Contact: mm795@st-andrews.ac.uk
Biography and Thesis:
Originally from Victoria, B.C. (Canada), I graduated in 2008 with a BA in History from the University of Victoria. I then moved to St Andrews to engage in postgraduate research on the subjects of law, lordship and power, under Professor John Hudson. I am currently finishing a PhD thesis on these subjects.
My doctoral research examines the relationship between the exercise of lordship and the development of law and legal ideas in Anjou, northwestern France, from ca.987 to ca.1203. I focus on three issues in particular. First is the relationship between power and law: did ideas and expectations of law delimit and restrain the exercise of lordly power? Second is the role of law within a wider disputing context: to what extent was there a normative legal culture in the eleventh and twelfth centuries which served to structure and help settle conflicts? Third is the question of what caused these legal ideas; how did they develop; how did they acquire normative force; how were they transmitted across generations; what was the role of lordship in this process? My thesis thus aims to reassess the legal and political culture of the high middle ages, in northwestern France, by emphasising the dynamic role of lordship in establishing the frameworks of legal thought which would anticipate some of the legal developments of the thirteenth and fourteenth centuries.
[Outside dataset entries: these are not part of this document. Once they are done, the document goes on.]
-- ==== Sys2Proof/Laws/KeepKey.lean ====
section
/-! SUPPORT. What the key, update and architecture commands keep. -/

namespace Sys2Proof.Machine

theorem State.recoveryOutlets_kept {kq : List Instr} {s : State} (hkq : State.Kept kq s) : State.Kept kq
    (State.recoveryOutlets s) := by
  unfold State.recoveryOutlets; refine State.kept_ite ?_ ?_; with_reducible assumption
  refine State.kept_forEach (fun x s h => ?_) _ _ ?_; refine State.kept_ite ?_ ?_
  with_reducible refine State.setSess_kept (State.driveF_kept ?_); with_reducible assumption; with_reducible assumption
  with_reducible assumption

theorem State.withTree_kept {kq : List Instr} {s : State} {x : Ctx} {f : State → State} (hkq : State.Kept kq s) (hf :
    ∀ s, State.Kept kq s → State.Kept kq (f s)) : State.Kept kq (State.withTree s x f) := by
  unfold State.withTree; refine State.kept_ite ?_ ?_; with_reducible refine State.complete_kept ?_
  with_reducible assumption; refine State.kept_ite ?_ ?_; with_reducible refine State.complete_kept ?_
  with_reducible assumption; refine hf _ ?_; with_reducible assumption

theorem State.onNode_kept {kq : List Instr} {s : State} {x : Ctx} {p : List (List Byte)} {f : KNode → State → State}
    (hkq : State.Kept kq s) (hf : ∀ x0 s, State.Kept kq s → State.Kept kq (f x0 s)) : State.Kept kq (State.onNode s x
    p f) := by
  unfold State.onNode; with_reducible refine State.withTree_kept ?_ ?_; with_reducible assumption; intro _ _; split
  with_reducible refine State.complete_kept ?_; with_reducible assumption; with_reducible refine State.complete_kept ?_
  with_reducible assumption; refine hf _ _ ?_; with_reducible assumption

theorem State.owned_kept {kq : List Instr} {s : State} {x : Ctx} {g : OwnerSig} {bad : Option Nat} {f : State → State}
    (hkq : State.Kept kq s) (hf : ∀ s, State.Kept kq s → State.Kept kq (f s)) : State.Kept kq (State.owned s x g bad
    f) := by
  unfold State.owned; split; with_reducible refine State.complete_kept ?_; with_reducible assumption
  with_reducible refine State.complete_kept ?_; with_reducible assumption; refine hf _ ?_
  with_reducible refine State.ownerTook_kept ?_; with_reducible assumption

theorem State.withCreds_kept {kq : List Instr} {s : State} {x : Ctx} {f : State → State} (hkq : State.Kept kq s) (hf :
    ∀ s, State.Kept kq s → State.Kept kq (f s)) : State.Kept kq (State.withCreds s x f) := by
  unfold State.withCreds; with_reducible refine State.withTree_kept ?_ ?_; with_reducible assumption; intro _ _
  refine hf _ ?_; with_reducible assumption

theorem State.endLoad_kept {kq : List Instr} {s : State} (hkq : State.Kept kq s) : State.Kept kq (State.endLoad s) :=
    by
  unfold State.endLoad; with_reducible refine State.wr_kept (State.wr_kept (State.kept_upd ?_))
  with_reducible assumption

theorem State.credFlip_kept {kq : List Instr} {s : State} {m : Manifest} (hkq : State.Kept kq s) : State.Kept kq
    (State.credFlip s m) := by
  unfold State.credFlip; lift_lets -underBinder; intro v5; clear_value v5; intro v6; clear_value v6; intro v7
  refine State.kept_have (q := kq) v7 ?_ (fun hs => ?_); subst v7; with_reducible refine State.kept_upd ?_
  with_reducible assumption; intro v9; refine State.kept_have (q := kq) v9 ?_ (fun hs => ?_); clear_value v7; subst v9
  with_reducible refine State.wr_kept (State.wr_kept ?_); with_reducible assumption; intro v11
  refine State.kept_have (q := kq) v11 ?_ (fun hs => ?_); clear_value v7 v9; subst v11
  with_reducible refine State.wr_kept (State.wr_kept ?_); with_reducible assumption; clear_value v7 v9 v11
  with_reducible refine State.raise_kept (State.endLoad_kept ?_); with_reducible assumption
Thesis Title: 'Law, Lordship and Legal Conflict in Anjou, ca.987-ca.1203'
Supervisor: Professor John Hudson
Academic Papers:
Teaching:
Postgraduate Intermediate Latin: Instructor
Other:
Co-organiser of 'Law, Violence and Social Bonds, c.900-c.1250' at the University of St Andrews, 2011.
Co-organiser of the Postgraduate Seminar Series, University of St Andrews, 2010-2011.